[Entries supplied Boundary: Start]
-- ==== Sys2Proof/Tests/Slice0.lean ====
section
/-! SUPPORT. The model's own tests. Expected results are written from the spec: the opcode cells of 30_encoding R101 and
of the instruction rules, and the vectors of 95_test_vectors (each test names its vector). Then, for each statement of
Certificates/Slice0 that has hypotheses, states and operands that meet them together. -/

namespace Sys2Proof.Tests

open Sys2Proof Sys2Proof.Machine

set_option Elab.async false

/-! Well-formedness: an operand cell above DM is refused, in each place an operand cell can stand. -/

theorem test_wf_one_cell : (Instr.ldaImm 0xFF).wf .w8 = true ∧ (Instr.ldaImm 0x100).wf .w8 = false := by decide
theorem test_wf_low_cell : (Instr.jmpAbs 0xFF 0xFF).wf .w8 = true ∧ (Instr.jmpAbs 0x100 0x00).wf .w8 = false := by decide
theorem test_wf_high_cell : (Instr.jmpInd 0x00 0xFF).wf .w8 = true ∧ (Instr.jmpInd 0x00 0x100).wf .w8 = false := by decide
theorem test_wf_branch : (Instr.bne 0xFF).wf .w8 = true ∧ (Instr.bne 0x100).wf .w8 = false := by decide
theorem test_wf_w16 : (Instr.staZp 0xFFFF).wf .w16 = true ∧ (Instr.staZp 0x10000).wf .w16 = false := by decide
theorem test_wf_w32 : (Instr.staZp 0xFFFFFFFF).wf .w32 = true ∧ Instr.brk.wf .w8 = true := by decide

/-! Decoding: for every constructor a word written from its encoding (30_encoding R81, R101 and the Encoding field of its
rule), numbered as the opcode table numbers it: first cell in bits 7..0, then the operand cells 0x34 and 0x12. -/

theorem test_decode_loads : ∀ r ∈ ([
    (16, 0x34A9, .ldaImm 0x34), (16, 0x34A5, .ldaZp 0x34), (16, 0x34B5, .ldaZpx 0x34),
    (24, 0x1234AD, .ldaAbs 0x34 0x12), (24, 0x1234BD, .ldaAbsx 0x34 0x12), (24, 0x1234B9, .ldaAbsy 0x34 0x12),
    (16, 0x34A1, .ldaIndx 0x34), (16, 0x34B1, .ldaIndy 0x34), (16, 0x34A2, .ldxImm 0x34), (16, 0x34A6, .ldxZp 0x34),
    (16, 0x34B6, .ldxZpy 0x34), (24, 0x1234AE, .ldxAbs 0x34 0x12), (24, 0x1234BE, .ldxAbsy 0x34 0x12),
    (16, 0x34A0, .ldyImm 0x34), (16, 0x34A4, .ldyZp 0x34), (16, 0x34B4, .ldyZpx 0x34),
    (24, 0x1234AC, .ldyAbs 0x34 0x12), (24, 0x1234BC, .ldyAbsx 0x34 0x12)] : List (Nat × Nat × Instr)),
    decodeTableWord r.1 r.2.1 = some r.2.2 := by decide +kernel
theorem test_decode_stores : ∀ r ∈ ([
    (16, 0x3485, .staZp 0x34), (16, 0x3495, .staZpx 0x34), (24, 0x12348D, .staAbs 0x34 0x12),
    (24, 0x12349D, .staAbsx 0x34 0x12), (24, 0x123499, .staAbsy 0x34 0x12), (16, 0x3481, .staIndx 0x34),
    (16, 0x3491, .staIndy 0x34), (16, 0x3486, .stxZp 0x34), (16, 0x3496, .stxZpy 0x34),
    (24, 0x12348E, .stxAbs 0x34 0x12), (16, 0x3484, .styZp 0x34), (16, 0x3494, .styZpx 0x34),
    (24, 0x12348C, .styAbs 0x34 0x12)] : List (Nat × Nat × Instr)),
    decodeTableWord r.1 r.2.1 = some r.2.2 := by decide +kernel
theorem test_decode_transfers : ∀ r ∈ ([
    (8, 0xAA, .tax), (8, 0xA8, .tay), (8, 0x8A, .txa), (8, 0x98, .tya), (8, 0xBA, .tsx), (8, 0x9A, .txs)] : List (Nat × Nat × Instr)),
    decodeTableWord r.1 r.2.1 = some r.2.2 := by decide +kernel
theorem test_decode_adc_sbc : ∀ r ∈ ([
    (16, 0x3469, .adcImm 0x34), (16, 0x3465, .adcZp 0x34), (16, 0x3475, .adcZpx 0x34),
    (24, 0x12346D, .adcAbs 0x34 0x12), (24, 0x12347D, .adcAbsx 0x34 0x12), (24, 0x123479, .adcAbsy 0x34 0x12),
    (16, 0x3461, .adcIndx 0x34), (16, 0x3471, .adcIndy 0x34), (16, 0x34E9, .sbcImm 0x34), (16, 0x34E5, .sbcZp 0x34),
    (16, 0x34F5, .sbcZpx 0x34), (24, 0x1234ED, .sbcAbs 0x34 0x12), (24, 0x1234FD, .sbcAbsx 0x34 0x12),
    (24, 0x1234F9, .sbcAbsy 0x34 0x12), (16, 0x34E1, .sbcIndx 0x34), (16, 0x34F1, .sbcIndy 0x34)] : List (Nat × Nat × Instr)),
    decodeTableWord r.1 r.2.1 = some r.2.2 := by decide +kernel
theorem test_decode_and_ora : ∀ r ∈ ([
    (16, 0x3429, .andImm 0x34), (16, 0x3425, .andZp 0x34), (16, 0x3435, .andZpx 0x34),
    (24, 0x12342D, .andAbs 0x34 0x12), (24, 0x12343D, .andAbsx 0x34 0x12), (24, 0x123439, .andAbsy 0x34 0x12),
    (16, 0x3421, .andIndx 0x34), (16, 0x3431, .andIndy 0x34), (16, 0x3409, .oraImm 0x34), (16, 0x3405, .oraZp 0x34),
    (16, 0x3415, .oraZpx 0x34), (24, 0x12340D, .oraAbs 0x34 0x12), (24, 0x12341D, .oraAbsx 0x34 0x12),
    (24, 0x123419, .oraAbsy 0x34 0x12), (16, 0x3401, .oraIndx 0x34), (16, 0x3411, .oraIndy 0x34)] : List (Nat × Nat × Instr)),
    decodeTableWord r.1 r.2.1 = some r.2.2 := by decide +kernel
theorem test_decode_eor_bit : ∀ r ∈ ([
    (16, 0x3449, .eorImm 0x34), (16, 0x3445, .eorZp 0x34), (16, 0x3455, .eorZpx 0x34),
    (24, 0x12344D, .eorAbs 0x34 0x12), (24, 0x12345D, .eorAbsx 0x34 0x12), (24, 0x123459, .eorAbsy 0x34 0x12),
    (16, 0x3441, .eorIndx 0x34), (16, 0x3451, .eorIndy 0x34), (16, 0x3424, .bitZp 0x34),
    (24, 0x12342C, .bitAbs 0x34 0x12)] : List (Nat × Nat × Instr)),
    decodeTableWord r.1 r.2.1 = some r.2.2 := by decide +kernel
theorem test_decode_compares : ∀ r ∈ ([
    (16, 0x34C9, .cmpImm 0x34), (16, 0x34C5, .cmpZp 0x34), (16, 0x34D5, .cmpZpx 0x34),
    (24, 0x1234CD, .cmpAbs 0x34 0x12), (24, 0x1234DD, .cmpAbsx 0x34 0x12), (24, 0x1234D9, .cmpAbsy 0x34 0x12),
    (16, 0x34C1, .cmpIndx 0x34), (16, 0x34D1, .cmpIndy 0x34), (16, 0x34E0, .cpxImm 0x34), (16, 0x34E4, .cpxZp 0x34),
    (24, 0x1234EC, .cpxAbs 0x34 0x12), (16, 0x34C0, .cpyImm 0x34), (16, 0x34C4, .cpyZp 0x34),
    (24, 0x1234CC, .cpyAbs 0x34 0x12)] : List (Nat × Nat × Instr)),
    decodeTableWord r.1 r.2.1 = some r.2.2 := by decide +kernel
theorem test_decode_increments : ∀ r ∈ ([
    (16, 0x34E6, .incZp 0x34), (16, 0x34F6, .incZpx 0x34), (24, 0x1234EE, .incAbs 0x34 0x12),
    (24, 0x1234FE, .incAbsx 0x34 0x12), (16, 0x34C6, .decZp 0x34), (16, 0x34D6, .decZpx 0x34),
    (24, 0x1234CE, .decAbs 0x34 0x12), (24, 0x1234DE, .decAbsx 0x34 0x12), (8, 0xE8, .inx), (8, 0xC8, .iny),
    (8, 0xCA, .dex), (8, 0x88, .dey)] : List (Nat × Nat × Instr)),
    decodeTableWord r.1 r.2.1 = some r.2.2 := by decide +kernel
theorem test_decode_asl_lsr : ∀ r ∈ ([
    (8, 0x0A, .aslAcc), (16, 0x3406, .aslZp 0x34), (16, 0x3416, .aslZpx 0x34), (24, 0x12340E, .aslAbs 0x34 0x12),
    (24, 0x12341E, .aslAbsx 0x34 0x12), (8, 0x4A, .lsrAcc), (16, 0x3446, .lsrZp 0x34), (16, 0x3456, .lsrZpx 0x34),
    (24, 0x12344E, .lsrAbs 0x34 0x12), (24, 0x12345E, .lsrAbsx 0x34 0x12)] : List (Nat × Nat × Instr)),
    decodeTableWord r.1 r.2.1 = some r.2.2 := by decide +kernel
theorem test_decode_rol_ror : ∀ r ∈ ([
    (8, 0x2A, .rolAcc), (16, 0x3426, .rolZp 0x34), (16, 0x3436, .rolZpx 0x34), (24, 0x12342E, .rolAbs 0x34 0x12),
    (24, 0x12343E, .rolAbsx 0x34 0x12), (8, 0x6A, .rorAcc), (16, 0x3466, .rorZp 0x34), (16, 0x3476, .rorZpx 0x34),
    (24, 0x12346E, .rorAbs 0x34 0x12), (24, 0x12347E, .rorAbsx 0x34 0x12)] : List (Nat × Nat × Instr)),
    decodeTableWord r.1 r.2.1 = some r.2.2 := by decide +kernel
theorem test_decode_control : ∀ r ∈ ([
    (24, 0x12344C, .jmpAbs 0x34 0x12), (24, 0x12346C, .jmpInd 0x34 0x12), (24, 0x123420, .jsrAbs 0x34 0x12),
    (8, 0x60, .rts), (8, 0x40, .rti), (8, 0x00, .brk), (8, 0xEA, .nop)] : List (Nat × Nat × Instr)),
    decodeTableWord r.1 r.2.1 = some r.2.2 := by decide +kernel
theorem test_decode_branches : ∀ r ∈ ([
    (16, 0x3490, .bcc 0x34), (16, 0x34B0, .bcs 0x34), (16, 0x34F0, .beq 0x34), (16, 0x34D0, .bne 0x34),
    (16, 0x3430, .bmi 0x34), (16, 0x3410, .bpl 0x34), (16, 0x3450, .bvc 0x34), (16, 0x3470, .bvs 0x34)] : List (Nat × Nat × Instr)),
    decodeTableWord r.1 r.2.1 = some r.2.2 := by decide +kernel
theorem test_decode_stack_flags : ∀ r ∈ ([
    (8, 0x48, .pha), (8, 0x08, .php), (8, 0x68, .pla), (8, 0x28, .plp), (8, 0x18, .clc), (8, 0x38, .sec),
    (8, 0xD8, .cld), (8, 0xF8, .sed), (8, 0xB8, .clv), (8, 0x58, .cli), (8, 0x78, .sei)] : List (Nat × Nat × Instr)),
    decodeTableWord r.1 r.2.1 = some r.2.2 := by decide +kernel
theorem test_decode_unmapped : decodeTableWord 8 0x02 = none ∧ decodeTableWord 8 0xFF = none ∧
    decode [0x1A9, 0x05] = .error (.unknownOpcode 0x1A9) := ⟨by decide, by decide, rfl⟩

/-! One step from a small state: the reset state of a profile, a draw of 0 (95_test_vectors, conventions), the
instruction's cells at 0x600, and the cells listed. -/

/-- The start state of a vector. -/
def start (w : Width) (cells : List Nat) (data : List (Nat × Word) := []) : State :=
  data.foldl (fun s c => s.poke c.1 c.2)
    ((State.launch w 0x600 [0] 0).placeAtPc (cells.map (BitVec.ofNat 32)))

/-- The state after one step. -/
def after (s : State) : State :=
  match step s with
  | .next t => t
  | .fault _ => s
  | .refused _ => s
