-- ==== Sys2Proof/Machine/Core.lean ====
section
/-! DEFINITION. The machine as the host's interface reads it. -/

def Sys2Proof.core : Host.Core :=
  { State := Sys2Proof.Machine.State, Fault := Sys2Proof.Machine.Fault, Refusal := Sys2Proof.Machine.Refusal,
    step := Sys2Proof.Machine.step, reset := Sys2Proof.Machine.State.reset }
end

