-- ==== Sys2Proof/Laws/Ops.lean ====
section
/-! SUPPORT. What each shared operation can do, said once: if it answers a next state, then which. Later proofs cite these
lemmas instead of unfolding the operation. -/

namespace Sys2Proof.Machine

/-! ### Responses -/

/-- A response word formed from a status, a failure mask and result bytes is legal when the mask is 0b00 exactly where the
status is no mismatch, and an error carries no result byte. -/
theorem legalResponse_packResponse {st : Status} {m : BitVec 2} {q : List Byte} (hm : st = .crcMismatch ↔ m ≠ 0)
    (hq : st ≠ .ok → q = []) : legalResponse (packResponse st m q) = true := by
  cases st
  · have : m = 0 := by simpa using hm
    subst this
    simp [legalResponse, Status.code]
  · have hne : m ≠ 0 := by simpa using hm
    have : q = [] := hq (by decide)
    subst this
    simpa [legalResponse, Status.code] using hne
  · have h0 : m = 0 := by simpa using hm
    have : q = [] := hq (by decide)
    subst this
    simp [legalResponse, Status.code, h0]

/-- A flow frame's failure mask names triplet 0 exactly when it failed. -/
theorem flowFailmask_eq (ok : Bool) : flowFailmask ok = if ok then 0 else 1 := by cases ok <;> decide

/-- A serial frame's failure mask is 0b00 exactly when both halves passed. -/
theorem serialFailmask_ne_zero (ok0 ok1 : Bool) : serialFailmask ok0 ok1 ≠ 0 ↔ (!ok0 || !ok1) = true := by
  cases ok0 <;> cases ok1 <;> decide

/-! ### Meanings -/

/-- What every meaning does: it answers a next state, which differs in CRC_EN and the response buffer alone. -/
theorem exec_answers (i : Instr) (s : State) :
    ∃ e r, exec i s = .next { s with cfc := { crcEn := e, rspFull := true, rspBuf := r } } := by
  cases i with
  | cmdBuild k =>
    simp only [exec, execCmdBuild]
    split <;> exact ⟨_, _, rfl⟩
  | decFlow b0 b1 b2 =>
    simp only [exec, execDecFlow, splitFlow]
    split <;> exact ⟨_, _, rfl⟩
  | decSerial b0 b1 b2 b3 b4 b5 =>
    simp only [exec, execDecSerial, splitSerial]
    split <;> exact ⟨_, _, rfl⟩
  | crcStep _ _ => exact ⟨_, _, rfl⟩
  | crcPair _ _ => exact ⟨_, _, rfl⟩
  | crcCheck _ _ _ => exact ⟨_, _, rfl⟩
  | cfgWrite _ => exact ⟨_, _, rfl⟩
  | cfgRead => exact ⟨_, _, rfl⟩

/-- A meaning that answers a next state changes CRC_EN and the response buffer alone, and leaves the buffer full. -/
theorem exec_frame {i : Instr} {s t : State} (h : exec i s = .next t) :
    t = { s with cfc := { crcEn := t.cfc.crcEn, rspFull := true, rspBuf := t.cfc.rspBuf } } := by
  obtain ⟨e, r, he⟩ := exec_answers i s
  rw [he] at h
  cases h
  rfl

/-! ### Accept -/

/-- What Accept does: the operation decoded is executed, or the word's OPC is unassigned and the error response is made. -/
theorem accept_cases (req : Word56) (s : State) :
    (∃ i, decode req = .op i ∧ accept req s = exec i s) ∨
      (∃ o, decode req = .unassignedOpc o ∧ accept req s = .next (s.respondError .illegalRequest 0)) := by
  unfold accept
  cases h : decode req with
  | op i => exact .inl ⟨i, rfl, rfl⟩
  | unassignedOpc o => exact .inr ⟨o, rfl, rfl⟩

/-- Accept answers a next state, which differs in CRC_EN and the response buffer alone. -/
theorem accept_answers (req : Word56) (s : State) :
    ∃ e r, accept req s = .next { s with cfc := { crcEn := e, rspFull := true, rspBuf := r } } := by
  obtain ⟨i, -, h⟩ | ⟨o, -, h⟩ := accept_cases req s
  · rw [h]
    exact exec_answers i s
  · exact ⟨_, _, h⟩

/-- Accept that answers a next state changes CRC_EN and the response buffer alone, and leaves the buffer full. -/
theorem accept_frame {req : Word56} {s t : State} (h : accept req s = .next t) :
    t = { s with cfc := { crcEn := t.cfc.crcEn, rspFull := true, rspBuf := t.cfc.rspBuf } } := by
  obtain ⟨e, r, he⟩ := accept_answers req s
  rw [he] at h
  cases h
  rfl

/-! ### The ports -/

/-- A request transfers exactly when it is offered, `rst` = 0 and nothing is in flight (10_state.md R29). -/
theorem requestTransfers_iff (s : State) :
    s.requestTransfers = true ↔ s.pins.reqValid = true ∧ s.pins.rst = false ∧ s.cfc.rspFull = false := by
  simp [State.requestTransfers, State.reqReady]

/-- A response is offered exactly when `rst` = 0, one is in flight and its latency has passed (10_state.md R30). -/
theorem rspValid_iff (latency : Nat) (s : State) :
    s.rspValid latency = true ↔ s.pins.rst = false ∧ s.cfc.rspFull = true ∧ s.acceptCycle + latency ≤ s.cycle := by
  simp [State.rspValid, and_assoc]

/-- A response transfers exactly when it is offered and the host takes it (10_state.md R30). -/
theorem responseTransfers_iff (latency : Nat) (s : State) :
    s.responseTransfers latency = true ↔ s.rspValid latency = true ∧ s.pins.rspReady = true := by
  simp [State.responseTransfers]

/-! ### One clock edge -/

/-- What a clock edge can do: it is a reset edge, a request transfer, a response transfer, or none of them (10_state.md R27,
70_reset_and_hazards.md R217). -/
theorem clockEdge_cases {latency : Nat} {s t : State} (h : clockEdge latency s = .next t) :
    (s.pins.rst = true ∧ t = s.resetEdge.tick) ∨
      (s.pins.rst = false ∧ s.requestTransfers = true ∧ accept s.pins.reqData s.transferTick = .next t) ∨
      (s.pins.rst = false ∧ s.requestTransfers = false ∧ s.responseTransfers latency = true ∧ t = s.deliver.tick) ∨
      (s.pins.rst = false ∧ s.requestTransfers = false ∧ s.responseTransfers latency = false ∧ t = s.tick) := by
  unfold clockEdge at h
  split at h
  case isTrue hr =>
    cases h
    exact .inl ⟨hr, rfl⟩
  case isFalse hr =>
    have hr : s.pins.rst = false := by simpa using hr
    split at h
    case isTrue hq => exact .inr (.inl ⟨hr, hq, h⟩)
    case isFalse hq =>
      have hq : s.requestTransfers = false := by simpa using hq
      split at h
      case isTrue hp =>
        cases h
        exact .inr (.inr (.inl ⟨hr, hq, hp, rfl⟩))
      case isFalse hp =>
        cases h
        exact .inr (.inr (.inr ⟨hr, hq, by simpa using hp, rfl⟩))

/-- An edge at which a response transfers delivers it: no reset, and no request transfer, falls on that edge. -/
theorem clockEdge_of_responseTransfers {latency : Nat} {s : State} (h : s.responseTransfers latency = true) :
    clockEdge latency s = .next s.deliver.tick := by
  obtain ⟨hv, -⟩ := (responseTransfers_iff _ _).1 h
  obtain ⟨hr, hf, -⟩ := (rspValid_iff _ _).1 hv
  have hq : s.requestTransfers = false := by simp [State.requestTransfers, State.reqReady, hf]
  simp [clockEdge, hr, hq, h]

/-- A step is a clock edge at the implementation's latency. -/
theorem step_eq_clockEdge (s : State) : step s = clockEdge Config.pLatency s := rfl

/-- A run of no step. -/
@[simp] theorem run_zero (s : State) : run 0 s = .next s := rfl

/-- A run whose first step answers a next state goes on from it. -/
theorem run_of_step {k : Nat} {s t : State} (h : step s = .next t) : run (k + 1) s = run k t := by
  simp only [run, h]

/-- The requests that transfer along a run whose first step answers a next state. -/
theorem transfers_of_step {k : Nat} {s t : State} (h : step s = .next t) :
    transfers (k + 1) s = (if s.requestTransfers then [s.pins.reqData] else []) ++ transfers k t := by
  simp [transfers, h]

/-! ### Several instances -/

/-- An edge at an instance replaces that instance by its own next state (60_exceptions.md R193). -/
theorem stepAt_of_step {k : Nat} {y : System} {s t : State} (hs : y.cfcs[k]? = some s) (h : step s = .next t) :
    System.stepAt k y = .next { y with cfcs := y.cfcs.set k t } := by
  simp [System.stepAt, hs, h]

end Sys2Proof.Machine
end

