-- ==== Sys2Proof/Tests/Slice0.lean ====
section
/-! SUPPORT. The model's own tests: decoding of written-out words, the spec's test vectors (95_test_vectors.md), single clock
edges, and, for each statement with hypotheses, a concrete state and operands that meet them. -/

namespace Sys2Proof.Tests

open Sys2Proof.Machine

/-- The next state of an outcome. -/
def nextOf : Host.Outcome State Fault Refusal → Option State
  | .next s => some s
  | .fault _ => none
  | .refused _ => none

/-- The state right after reset but for CRC_EN. -/
def withCrcEn (e : Bool) : State := { State.reset with cfc := { Cfc.reset with crcEn := e } }

/-- The response word an accepted request leaves. -/
def answer (e : Bool) (w : Word56) : Option Word56 := (nextOf (accept w (withCrcEn e))).map (fun t => t.cfc.rspBuf)

/-- The state right after reset with inputs placed. -/
def withInputs (l : List PortIn) : State := { State.reset with inputs := l }

/-- A state with a response in flight since cycle 0. -/
def busy (cycle : Nat) (l : List PortIn) : State :=
  { State.reset with cfc := { crcEn := true, rspFull := true, rspBuf := 0x0031AE00000000 }, cycle := cycle, inputs := l }

/-! ### WellFormed -/

theorem test_wellFormed_refuses_kind_three : (Instr.cmdBuild 3).wellFormed = false := by decide
theorem test_wellFormed_accepts_kind_two : (Instr.cmdBuild 2).wellFormed = true := by decide

/-! ### Decoding: words written out field by field from 30_encoding.md R60, R64 and R66 -/

theorem test_decode_cmdBuild :
    decode 0b00000001_00000010_00000000_00000000_00000000_00000000_00000000 = .op (.cmdBuild 2) := by decide
theorem test_decode_decFlow :
    decode 0b00000010_01111101_10001100_11111101_00000000_00000000_00000000 = .op (.decFlow 0x7D 0x8C 0xFD) := by decide
theorem test_decode_decSerial :
    decode 0b00000011_10101010_10111011_11000101_11001100_11011101_11010111 =
      .op (.decSerial 0xAA 0xBB 0xC5 0xCC 0xDD 0xD7) := by decide
theorem test_decode_crcStep :
    decode 0b00010000_10111110_11111111_00000000_00000000_00000000_00000000 = .op (.crcStep 0xBE 0xFF) := by decide
theorem test_decode_crcPair :
    decode 0b00010001_10111110_11101111_00000000_00000000_00000000_00000000 = .op (.crcPair 0xBE 0xEF) := by decide
theorem test_decode_crcCheck :
    decode 0b00010010_00010000_00000000_11101111_00000000_00000000_00000000 = .op (.crcCheck 0x10 0x00 0xEF) := by decide
theorem test_decode_cfgWrite :
    decode 0b00100000_00000011_00000000_00000000_00000000_00000000_00000000 = .op (.cfgWrite 3) := by decide
theorem test_decode_cfgRead :
    decode 0b00100001_00000000_00000000_00000000_00000000_00000000_00000000 = .op .cfgRead := by decide
/-- 95_test_vectors.md 2.8: the unassigned OPC values at the edges of the ranges of R68. -/
theorem test_decode_refuses_unassigned :
    ([0x00, 0x04, 0x0F, 0x13, 0x1F, 0x22, 0x80, 0xFF] : List Byte).all
      (fun o => decode (packWord o [0x11, 0x22]) == .unassignedOpc o) = true := by decide
theorem test_decodeTableWord_reads_the_row : decodeTableWord 56 0x03000000000000 = some (.decSerial 0 0 0 0 0 0) := by decide
theorem test_decodeTableWord_refuses : decodeTableWord 56 0x22000000000000 = none := by decide

/-! ### The operations (95_test_vectors.md section 2) -/

theorem test_cmdBuild_serial : answer true 0x01020000000000 = some 0x0031AE00000000 := by decide
theorem test_cmdBuild_kind_three : answer true 0x01030000000000 = some 0x80000000000000 := by decide
theorem test_decFlow_valid_and_dont_care : answer true 0x027D00FAFFFFFF = some 0x007D00FA000000 := by decide
theorem test_decFlow_bad_crc :
    answer true 0x027D00FB000000 = some 0x50000000000000 ∧ answer false 0x027D00FB000000 = some 0x007D00FB000000 := by decide
theorem test_decSerial_skips_byte_two : answer true 0x03BEEF92123437 = some 0x00BEEF12349237 := by decide
theorem test_decSerial_failed_halves :
    answer true 0x03AABBC4CCDDD7 = some 0x50000000000000 ∧ answer true 0x03AABBC5CCDDD6 = some 0x60000000000000 ∧
    answer true 0x03AABB00CCDD00 = some 0x70000000000000 ∧ answer false 0x03AABB00CCDD00 = some 0x00AABBCCDD0000 := by decide
theorem test_crcStep_top_and_low_bit :
    answer true 0x10800000000000 = some 0x007A0000000000 ∧ answer true 0x10010000000000 = some 0x00310000000000 := by decide
/-- 41_crc.md R139 item 9: the CRC of the ASCII string "123456789" is 0xF7. -/
theorem test_crc_check_string :
    ([0x31, 0x32, 0x33, 0x34, 0x35, 0x36, 0x37, 0x38, 0x39] : List Byte).foldl (fun c d => crc8 d c) 0xFF = 0xF7 := by
  decide +kernel
/-- 41_crc.md R139 item 5: the fixed points of the round are exactly 0x00 and 0xEF. -/
theorem test_crcRound_fixed_points : ∀ x : Byte, crcRound x = x ↔ x = 0x00 ∨ x = 0xEF := by decide
theorem test_crcPair_order_matters :
    answer true 0x11000100000000 = some 0x00B00000000000 ∧ answer true 0x11010000000000 = some 0x00750000000000 := by decide
theorem test_crcCheck_both_ways :
    answer false 0x12123437FFFFFF = some 0x00010000000000 ∧ answer false 0x12BEEF93000000 = some 0 := by decide
theorem test_cfgWrite_uses_bit_zero :
    ((nextOf (accept 0x20FE0000000000 (withCrcEn true))).map (fun t => t.cfc.crcEn) = some false) ∧
    ((nextOf (accept 0x20030000000000 (withCrcEn false))).map (fun t => t.cfc.crcEn) = some true) := by decide
theorem test_cfgRead_both_values :
    answer true 0x21000000000000 = some 0x00010000000000 ∧ answer false 0x21000000000000 = some 0 := by decide
theorem test_illegal_request_leaves_crcEn :
    nextOf (accept 0x22010000000000 (withCrcEn false)) =
      some { withCrcEn false with cfc := { crcEn := false, rspFull := true, rspBuf := 0x80000000000000 } } := by decide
[Entries supplied Boundary: End]
** What needs to be done **
Reproduce only the lines above, starting at the line with "theorem test_decode_rol_ror : ∀" and ending at the line with "theorem test_decode_unmapped : decodeTableWord", exactly as written.

** Solution **
theorem test_decode_rol_ror : ∀ r ∈ ([
    (8, 0x2A, .rolAcc), (16, 0x3426, .rolZp 0x34), (16, 0x3436, .rolZpx 0x34), (24, 0x12342E, .rolAbs 0x34 0x12),
    (24, 0x12343E, .rolAbsx 0x34 0x12), (8, 0x6A, .rorAcc), (16, 0x3466, .rorZp 0x34), (16, 0x3476, .rorZpx 0x34),
    (24, 0x12346E, .rorAbs 0x34 0x12), (24, 0x12347E, .rorAbsx 0x34 0x12)] : List (Nat × Nat × Instr)),
    decodeTableWord r.1 r.2.1 = some r.2.2 := by decide +kernel
theorem test_decode_control : ∀ r ∈ ([
    (24, 0x12344C, .jmpAbs 0x34 0x12), (24, 0x12346C, .jmpInd 0x34 0x12), (24, 0x123420, .jsrAbs 0x34 0x12),
    (8, 0x60, .rts), (8, 0x40, .rti), (8, 0x00, .brk), (8, 0xEA, .nop)] : List (Nat × Nat × Instr)),
    decodeTableWord r.1 r.2.1 = some r.2.2 := by decide +kernel
theorem test_decode_branches : ∀ r ∈ ([
    (16, 0x3490, .bcc 0x34), (16, 0x34B0, .bcs 0x34), (16, 0x34F0, .beq 0x34), (16, 0x34D0, .bne 0x34),
    (16, 0x3430, .bmi 0x34), (16, 0x3410, .bpl 0x34), (16, 0x3450, .bvc 0x34), (16, 0x3470, .bvs 0x34)] : List (Nat × Nat × Instr)),
    decodeTableWord r.1 r.2.1 = some r.2.2 := by decide +kernel
theorem test_decode_stack_flags : ∀ r ∈ ([
    (8, 0x48, .pha), (8, 0x08, .php), (8, 0x68, .pla), (8, 0x28, .plp), (8, 0x18, .clc), (8, 0x38, .sec),
    (8, 0xD8, .cld), (8, 0xF8, .sed), (8, 0xB8, .clv), (8, 0x58, .cli), (8, 0x78, .sei)] : List (Nat × Nat × Instr)),
    decodeTableWord r.1 r.2.1 = some r.2.2 := by decide +kernel
theorem test_decode_unmapped : decodeTableWord 8 0x02 = none ∧ decodeTableWord 8 0xFF = none ∧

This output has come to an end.